Give again, exactly as written, each line of the material below starting at the line that contains "def dotLane (t" and ending at the line that contains "let o := fF32.unpack old". Both ends count, and no other line does.

● Data section:
________
/-! ## Cell semaphores -/

/-- SEMSIG (R171, R358): a count above 65,535 raises ILLEGAL at issue. -/
def execSemsig (a : BitVec 5) (n : BitVec 4) (st : State) : Ans :=
  .next (if 65535 < (st.x a).toNat then st.illegalOf (.semsig a n)
    else st.deferPlain [.semSig st.myCell n.toNat (st.x a).toNat])

/-- SEMWAIT (R171, R359): waiters are served in parking order. -/
def execSemwait (a : BitVec 5) (n : BitVec 4) (st : State) : Ans :=
  .next (if 65535 < (st.x a).toNat then st.illegalOf (.semwait a n)
    else st.boundary (fun k =>
      let need := (k.x a).toNat
      let cell := k.cell k.myCell
      let ahead := match (cell.semq.filter (k.semWaits n.toNat)).head? with | some p => p.2 != k.th.tid | none => false
      let count := Map.get 0 cell.sems n.toNat
      if need = 0 then k.retireBoundary
      else if !ahead && decide (need ≤ count) then
        (k.updCell k.myCell (fun c => { c with
          sems := Map.set 0 c.sems n.toNat (count - need)
          semq := c.semq.filter (fun p => p.2 != k.th.tid) })).semServe k.myCell n.toNat |>.retireBoundary
      else
        let q := if k.th.woken then cell.semq else cell.semq.filter (fun p => p.2 != k.th.tid) ++ [(n.toNat, k.th.tid)]
        (k.updCell k.myCell (fun c => { c with semq := q })).park (.sem n.toNat need)))

/-! ## Launches and tasks -/

/-- TRIGGER (R168, R368). -/
def execTrigger (st : State) : Ans :=
  .next (st.deferPlain [.trigger (st.th.gang.getD 0) (match st.myGang with | some g => g.launch.inst | none => 0)])

/-- A producer has triggered or completed (R168). -/
def Dep.done (d : Dep) : Bool := d.triggered || d.code.isSome

/-- A producer completed by TRAP or KILLED without having triggered (R168). -/
def Dep.bad (d : Dep) : Bool := (d.code == some 1 || d.code == some 2) && !d.triggered

/-- WAITDEP (R168, R386). -/
def execWaitdep (d : BitVec 5) (st : State) : Ans :=
  .next (st.boundary (fun k =>
    let ps := match k.myGang with | some g => g.launch.deps | none => []
    if ps.all Dep.done then (k.setX d (w64 (ps.any Dep.bad))).retireBoundary else k.park .producers))

/-- Bounds of field `f` of the work identifiers (R164), fields being given by their widths from bit `lo` up. -/
def widFields (first last : W64) : Nat → List Nat → List (Nat × Nat × Nat)
  | _, [] => []
  | lo, w :: ws =>
    if w = 0 then (lo, 0, 0) :: widFields first last lo ws
    else (lo, fld first (lo + w - 1) lo, fld last (lo + w - 1) lo) :: widFields first last (lo + w) ws

/-- The identifier of an enumeration index, field 0 varying fastest (R164). -/
def widAt : Nat → List (Nat × Nat × Nat) → Nat
  | _, [] => 0
  | e, (lo, a, b) :: fs => (a + e % (b - a + 1)) * 2 ^ lo + widAt (e / (b - a + 1)) fs

/-- The state as accesses begin to be made for firmware under a number. -/
def State.asking (s : State) (key : Nat) : State := { s with fabric := { s.fabric with asker := key, held := false } }

/-- A step that makes accesses for firmware under a number: where routing holds one at its port, the step has no effect and is tried again; 100 µs
after the access came to the port it fails (12: R214). -/
def State.asFront (s : State) (key : Nat) (f : State → State) : State :=
  let after := f (s.asking key)
  let since := Map.get none s.fabric.heldAt key
  if after.fabric.held then { s with fabric := { s.fabric with heldAt := Map.set none s.fabric.heldAt key (some (since.getD s.time.up)) } }
  else { after with fabric := { after.fabric with
    asker := s.fabric.asker
    held := s.fabric.held
    heldAt := if since.isNone then after.fabric.heldAt else Map.set none after.fabric.heldAt key none } }

/-- The numbers under which firmware makes its accesses: for the packet at the head of a ring, for placements, for a checkpoint of an address space, and
for the completion of a gang; a thread's TASKGET has the thread's. -/
def frontKey (q : CmdSource) : Nat := match q with | .ring port ring => 2 ^ 41 + 64 * port + ring | .mctp _ => 2 ^ 41 + 2 ^ 16
def placeKey : Nat := 2 ^ 42
def gatherKey (asid : BitVec 16) : Nat := 2 ^ 42 + 1 + asid.toNat
def completeKey (gang : Nat) : Nat := 2 ^ 72 + gang

/-- The place, and its class, of `n` bytes of one line of an address space that firmware accesses. -/
def State.frontPlace (s : State) (asid : BitVec 16) (root cluster : Nat) (acc : Access) (va n : Nat) : State × Option (Loc × FabClass) :=
  if 2 ^ 57 < va + n then (s, none)
  else match s.translateFor asid root cluster va acc with
  | (s1, .error _) => (s1, none)
  | (s1, .ok e) => (s1, match s1.placeOf 0 asid cluster va e with
      | .inner key _ _ _ => some ({ home := none, pa := key }, .a)
      | .hostPcie port a => some ({ home := none, pa := hostKey port a }, .a)
      | .far home pa cls => some ({ home := some home, pa := pa }, cls)
      | _ => none)

/-- The same for an access made as an initiator: none also where the home denies it, which is logged, does not answer, or holds uncorrectable data (12:
R212 to R214; 13: R226; 14: R258). A read that a far moon serves does not go to its home (04: R83). -/
def State.frontLoc (s : State) (asid : BitVec 16) (root cluster : Nat) (i : Initiator) (acc : Access) (va n : Nat) : State × Option (Loc × FabClass) :=
  match s.frontPlace asid root cluster acc va n with
  | (s1, none) => (s1, none)
  | (s1, some (l, cls)) =>
    if acc == .load && (s1.farMoonBytes l n).isSome then (s1, some (l, cls))
    else match l.home with
      | none =>
        if !isHostKey l.pa && !s1.permits i l.pa (acc == .store) then (s1.logDenied i l.pa n (acc == .store), none)
        else if acc == .load && s1.poisonedAt l n then (s1, none)
        else (s1, some (l, cls))
      | some h =>
        let since := Map.get none s1.fabric.heldAt s1.fabric.asker
        if s1.holds h cls since then ({ s1 with fabric := { s1.fabric with held := true } }, none)
        else if (s1.homeFail l .wounoLink cls since).isSome then (s1.logHome l .wounoLink, none)
        else if acc == .load && s1.poisonedAt l n then (s1, none)
        else (s1, some (l, cls))

/-- A doubleword of committed state at a virtual address of an address space; none where the read fails. The answer to a core's read brings its
delay (12: R216). -/
def State.readVirt (s : State) (asid : BitVec 16) (root cluster : Nat) (core : Option Nat) (va : Nat) : State × Option W64 :=
  match s.frontLoc asid root cluster .serviceColumn .load va 8 with
  | (s1, none) => (s1, none)
  | (s1, some (l, cls)) =>
    let s2 := match core with
      | some c => if (s1.farMoonBytes l 8).isSome then s1 else s1.replyDelay c l cls
      | none => s1
    (s2.seeFar l 8, some (BitVec.ofNat 64 (leNat (s1.farBytes l 8))))

/-- Several doublewords at rising virtual addresses. -/
def State.readVirts (s : State) (asid : BitVec 16) (root cluster : Nat) (core : Option Nat) : Nat → Nat → State × Option (List W64)
  | _, 0 => (s, some [])
  | va, n + 1 =>
    match s.readVirt asid root cluster core va with
    | (s1, none) => (s1, none)
    | (s1, some w) =>
      match s1.readVirts asid root cluster core (va + 8) n with
      | (s2, none) => (s2, none)
      | (s2, some ws) => (s2, some (w :: ws))

/-- The work packet of enumeration index `e` (R165); none ends the gang. A doubleword goes by the translation of its first byte (assumption 75). -/
def State.packetOf (s : State) (g : Gang) (e : Nat) : State × Option (List W64) :=
  let l := g.launch
  let wid := BitVec.ofNat 64 (widAt e (widFields l.widFirst l.widLast 0 l.ww))
  if l.wtab = 0 then (s, some ([wid, g.kernel.fmtdef, 0, 0] ++ l.args))
  else
    let core := s.th.core
    match s.readVirts (s.asidOf core) (s.rootOf core) (clusterOf (cellOf core)) (some core) (l.wtab.toNat + 64 * e + 8) 7 with
    | (s1, some (f :: ws)) => (s1, if f &&& ~~~0x0FFF0FFF0FFF0FFF = 0 then some (wid :: f :: ws) else none)
    | (s1, _) => (s1, none)

/-- FMTCTX0 to FMTCTX3 from four slots of 16 bits (R132, R165). -/
def Arch.setSlots (a : Arch) (w : W64) : Arch :=
  [0, 1, 2, 3].foldl (fun k n => k.setFmt n (BitVec.ofNat 64 (fld w (16 * n + 11) (16 * n)))) a

/-- A thread of the gang is live. -/
def State.hasLive (s : State) (g : Nat) : Bool :=
  s.allThreads.any (fun t => t.gang == some g && t.st != .exited && t.st != .vacant)

/-- The gang takes items from a surrogate of a guarded launch, or is one (R192). -/
def Gang.surrogate (g : Gang) : Bool := g.launch.guarded && !g.exact
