/-- VCMP (R375): mask bits of active elements from an integer comparison. -/
def execVcmp (d : BitVec 3) (a : BitVec 5) (b : BitVec 5) (k : BitVec 3) (t : BitVec 2) (c : BitVec 5) (st : State) : Ans :=
  .next (let w := etBytes t
    if 5 < c.toNat then st.illegalOf (.vcmp d a b k t c)
    else st.plain (fun q => q.setM d (maskOf (st.m k) w (st.m d) (List.zipWith (icond c (8 * w)) (lanes (st.v a) w) (lanes (st.v b) w)))))

/-- VFCMP (R379): mask bits of active elements from a floating comparison. -/
def execVfcmp (d : BitVec 3) (a : BitVec 5) (b : BitVec 5) (k : BitVec 3) (t : BitVec 2) (c : BitVec 2) (st : State) : Ans :=
  .next (let f := vfmt t
    let rs := List.zipWith (fcond c f st.th.arch.ftz) (lanes (st.v a) f.bytes) (lanes (st.v b) f.bytes)
    st.plain (fun q => (q.setM d (maskOf (st.m k) f.bytes (st.m d) (rs.map (·.1)))).updArch
      (fun r => r.raiseFlags (activeFlags (st.m k) f.bytes (rs.map (·.2))))))

/-- MAND (R330): mask and. -/
def execMand (d : BitVec 3) (a : BitVec 3) (b : BitVec 3) (st : State) : Ans :=
  .next (st.plain (fun q => q.setM d (st.m a &&& st.m b)))

/-- MOR (R330): mask or. -/
def execMor (d : BitVec 3) (a : BitVec 3) (b : BitVec 3) (st : State) : Ans :=
  .next (st.plain (fun q => q.setM d (st.m a ||| st.m b)))

/-- MXOR (R330): mask exclusive or. -/
def execMxor (d : BitVec 3) (a : BitVec 3) (b : BitVec 3) (st : State) : Ans :=
  .next (st.plain (fun q => q.setM d (st.m a ^^^ st.m b)))

/-- MNOT (R330): mask not. -/
def execMnot (d : BitVec 3) (a : BitVec 3) (st : State) : Ans :=
  .next (st.plain (fun q => q.setM d (~~~ st.m a)))

/-- MPOPC (R330): the number of mask bits set. -/
def execMpopc (d : BitVec 5) (a : BitVec 3) (st : State) : Ans :=
  .next (st.setResult d (BitVec.ofNat 64 (popCount (st.m a))))

/-- MSET (R330): a mask from a scalar register. -/
def execMset (d : BitVec 3) (a : BitVec 5) (st : State) : Ans :=
  .next (st.plain (fun q => q.setM d (st.x a)))

/-- MGET (R330): a mask to a scalar register. -/
def execMget (d : BitVec 5) (a : BitVec 3) (st : State) : Ans :=
  .next (st.setResult d (st.m a))

/-! ## Reductions -/

/-- The floating type of a VMISC type code 4 to 7 (R266). -/
def rfmt (t : BitVec 3) : Flt := vfmt (t.setWidth 2)
/-- Bytes of an integer VMISC type code 0 to 3. -/
def rbytes (t : BitVec 3) : Nat := 2 ^ (t.toNat % 4)

/-- VREDSUM (R384): the sum over the fixed tree. -/
def execVredsum (d : BitVec 5) (a : BitVec 5) (k : BitVec 3) (t : BitVec 3) (st : State) : Ans :=
  .next (if t.toNat < 4 then st.redInt d a k (rbytes t) 0 (fun x y => (x + y) % 2 ^ (8 * rbytes t))
    else st.vecRounded (.vredsum d a k t) (fun rm => st.redFloat d a k (rfmt t) ((rfmt t).pack true 0) ((rfmt t).addOp rm st.th.arch.ftz)))

/-- VREDMAX (R384): the maximum over the fixed tree. -/
def execVredmax (d : BitVec 5) (a : BitVec 5) (k : BitVec 3) (t : BitVec 3) (st : State) : Ans :=
  .next (let n := 8 * rbytes t
    if t.toNat < 4 then st.redInt d a k (rbytes t) (2 ^ (n - 1)) (fun x y => if sgn n x < sgn n y then y else x)
    else st.redFloat d a k (rfmt t) (rfmt t).nanEnc ((rfmt t).pick st.th.arch.ftz true))

/-- VREDMIN (R384): the minimum over the fixed tree. -/
def execVredmin (d : BitVec 5) (a : BitVec 5) (k : BitVec 3) (t : BitVec 3) (st : State) : Ans :=
  .next (let n := 8 * rbytes t
    if t.toNat < 4 then st.redInt d a k (rbytes t) (2 ^ (n - 1) - 1) (fun x y => if sgn n x < sgn n y then x else y)
    else st.redFloat d a k (rfmt t) (rfmt t).nanEnc ((rfmt t).pick st.th.arch.ftz false))

/-! ## Dot product and conversion -/

/-- The element format of VDOT's sources (R377). -/
def dotElem (t : BitVec 2) : Elem :=
  if t = 0#2 then .int true 8 else if t = 1#2 then .flt fE4M3 else if t = 2#2 then .flt fE5M2 else .flt fBF16

/-- The sources of one lane as values; BF16 subnormals read as zero under FTZ. -/
def dotVals (t : BitVec 2) (ftz : Bool) (x : Nat) : List FVal :=
  let e := dotElem t
  let w := e.bits
  (countFrom 0 (32 / w)).map (fun j =>
    let v := e.unpack (x / 2 ^ (w * j) % 2 ^ w)
    if t = 3#2 then fBF16.flush ftz v else v)

/-- The exact sum of terms. -/
def exactSum (ts : List FVal) : FVal :=
  match ts with
  | [] => .fin false 0 0
  | t :: rest => rest.foldl (FVal.add false) t

/-- One VDOT lane: INT32 with wrap, or the exact sum rounded once to FP32 with RNE (R377). FTZ flushes the bf16 sources and the result and not the old
lane, and a signalling NaN among the terms sets NV (assumption 74; R116, R118). -/
def dotLane (t : BitVec 2) (ftz : Bool) (old x y : Nat) : Nat × Nat :=
  if t = 0#2 then
    let sum := (countFrom 0 4).foldl (fun (z : Int) j => z + sextInt (x / 2 ^ (8 * j)) 8 * sextInt (y / 2 ^ (8 * j)) 8) (old : Int)
    ((sum % (2 ^ 32 : Nat)).toNat, 0)
  else
    let ps := (dotVals t ftz x).zip (dotVals t ftz y)
    let o := fF32.unpack old
    let terms := o :: ps.map (fun p => p.1.mul p.2)
    let invalid := o.isSig || ps.any (fun p => p.1.isSig || p.2.isSig || p.1.mulInvalid p.2) ||
      (terms.contains (.inf true) && terms.contains (.inf false))
    fF32.result .rne ftz invalid (exactSum terms)
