/-- A tensor layout record. -/
structure Layout where
  base : W64
  sptr : W64
  rank : Nat
  fmt : Nat
  dims : List Dim
  ilv : Nat
  fillm : Nat
  ssch : Nat
  rng : Bool
  q : Nat
  fill : Nat
  reserved : Bool
  deriving DecidableEq, Repr

/-- Dimension `k` of the twelve doublewords of a record. -/
def dimOf (w : Nat → W64) (k : Nat) : Dim :=
  { size := fld (w (2 + k)) 31 0, org := sextInt (fld (w (2 + k)) 63 32) 32, stride := fld (w (7 + k)) 39 0, win := fld (w (7 + k)) 55 40 }

/-- A dimension with every field zero. -/
def Dim.zero (d : Dim) : Bool := d.size == 0 && d.org == 0 && d.stride == 0 && d.win == 0

/-- Read a record from its 96 bytes. -/
def layoutOf (bs : List Byte) : Layout :=
  let w := fun (i : Nat) => (wordsOf 12 bs).getD i 0
  let rank := fld (w 7) 63 61
  let dims := (countFrom 0 5).map (dimOf w)
  { base := w 0, sptr := w 1, rank := rank, fmt := fld (w 7) 60 56, dims := dims.take (Nat.min rank 5), ilv := fld (w 8) 57 56, fillm := fld (w 8) 59 58,
    ssch := fld (w 8) 61 60, rng := bit (w 8) 62, q := fld (w 9) 59 56, fill := fld (w 11) 63 56 * 256 + fld (w 10) 63 56,
    reserved := bit (w 8) 63 || decide (fld (w 9) 63 60 ≠ 0) || decide (fld (w 8) 61 60 = 3) || decide (0x1C ≤ fld (w 7) 60 56) ||
      (dims.drop rank).any (fun d => !d.zero) }

/-- Elements of a record's window. -/
def Layout.count (l : Layout) : Nat := (l.dims.map (·.win)).foldl (· * ·) 1
/-- WIN of a dimension, 1 above RANK. -/
def Layout.winAt (l : Layout) (k : Nat) : Nat := match l.dims[k]? with | some d => d.win | none => 1
/-- Bits of an element. -/
def Layout.bits (l : Layout) : Nat := (fmtElem l.fmt).bits
/-- The interleave granule. -/
def Layout.granule (l : Layout) : Nat := 32 * 2 ^ l.ilv

/-! ## Addressing (R146, R147, R150) -/

/-- Coordinates of window element `n`; a gathered index replaces the source coordinate 1. -/
def coordsOf (idx : Option Nat) : Nat → Nat → List Dim → List Int
  | _, _, [] => []
  | k, n, d :: ds =>
    (match k, idx with | 1, some j => (j : Int) | _, _ => d.org + (n % d.win : Nat)) :: coordsOf idx (k + 1) (n / d.win) ds

/-- Every coordinate lies in its dimension. -/
def inBounds (cs : List Int) (ds : List Dim) : Bool := (cs.zip ds).all (fun p => decide (0 ≤ p.1) && decide (p.1 < (p.2.size : Int)))
/-- The element index of coordinates. -/
def elemIndex (cs : List Int) (ds : List Dim) : Int := ((cs.zip ds).map (fun p => p.1 * (p.2.stride : Int))).foldl (· + ·) 0
/-- Coordinates clamped to the dimensions' ends (EDGE). -/
def clampCoords (cs : List Int) (ds : List Dim) : List Int := (cs.zip ds).map (fun p => clampInt p.1 0 ((p.2.size : Int) - 1))

/-- The interleave of a byte offset (R146). -/
def Layout.swizzle (l : Layout) (o : Int) : Int :=
  if l.ilv = 0 then o
  else
    let g : Int := (l.granule : Nat)
    let m := (o / g) % (g / 16)
    -- the swizzled bits lie within the granule
    (o / g) * g + ((Nat.xor (o % g).toNat (16 * m).toNat : Nat) : Int)

/-- What element `n` of a side is (R147). -/
inductive Where where
  | at (e : Int)
  | outside
  | bounds (e : Int)
  deriving DecidableEq, Repr

/-- Locate element `n` of a side; `src` says which. -/
def Layout.find (l : Layout) (src : Bool) (idx : Option Nat) (n : Nat) : Where :=
  let cs := coordsOf idx 0 n l.dims
  if inBounds cs l.dims then .at (elemIndex cs l.dims)
  else if l.fillm = 2 then .bounds (elemIndex cs l.dims)
  else if src && l.fillm == 1 then .at (elemIndex (clampCoords cs l.dims) l.dims)
  else .outside

/-- Byte offsets that hold element `e`, swizzled, and the bit the element begins at in the first. -/
def Layout.bytesOf (l : Layout) (e : Int) : List Int × Nat :=
  let b : Int := e * (l.bits : Int)
  let sub := (b % 8).toNat
  ((countFrom 0 ((sub + l.bits + 7) / 8)).map (fun (j : Nat) => l.swizzle (b / 8 + (j : Int))), sub)

/-- The effective address of a byte offset. -/
def Layout.addr (l : Layout) (o : Int) : W64 := l.base + BitVec.ofInt 64 o

/-- Offsets grouped in runs of consecutive ones. -/
def runsOf : List Int → List (Int × Nat)
  | [] => []
  | o :: os => match runsOf os with
    | (p, n) :: rest => if p = o + 1 then (o, n + 1) :: rest else (o, 1) :: (p, n) :: rest
    | [] => [(o, 1)]

/-- Places of runs of bytes, in order; a failure names the run's address. -/
def State.copyRuns (s : State) (who : Issuer) (cell : Nat) (held : Option W64) (acc : Access) (dataIn : Bool) (l : Layout) :
    List (Int × Nat) → State × Except (EngFail × W64) (List Run)
  | [] => (s, .ok [])
  | (o, n) :: rest =>
    match s.engAccess who cell held (l.addr o) n 1 acc dataIn with
    | (s1, .error f) => (s1, .error (f, l.addr o))
    | (s1, .ok rs) =>
      match s1.copyRuns who cell held acc dataIn l rest with
      | (s2, .error e) => (s2, .error e)
      | (s2, .ok more) => (s2, .ok (rs ++ more))

/-! ## Checks of records (R145) -/

/-- A failed check: status, ASYNCERR code, side. -/
structure RecFail where
  status : Nat
  code : Nat
  side : Bool
  deriving DecidableEq, Repr

/-- Granule of a scale scheme along K (R148). -/
def granuleOf (scheme : Nat) : Nat := match scheme with | 1 => 128 | 2 => 32 | 3 => 16 | 4 => 128 | _ => 0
________
● Answer to the problem:
def dotLane (t : BitVec 2) (ftz : Bool) (old x y : Nat) : Nat × Nat :=
  if t = 0#2 then
    let sum := (countFrom 0 4).foldl (fun (z : Int) j => z + sextInt (x / 2 ^ (8 * j)) 8 * sextInt (y / 2 ^ (8 * j)) 8) (old : Int)
    ((sum % (2 ^ 32 : Nat)).toNat, 0)
  else
    let ps := (dotVals t ftz x).zip (dotVals t ftz y)
    let o := fF32.unpack old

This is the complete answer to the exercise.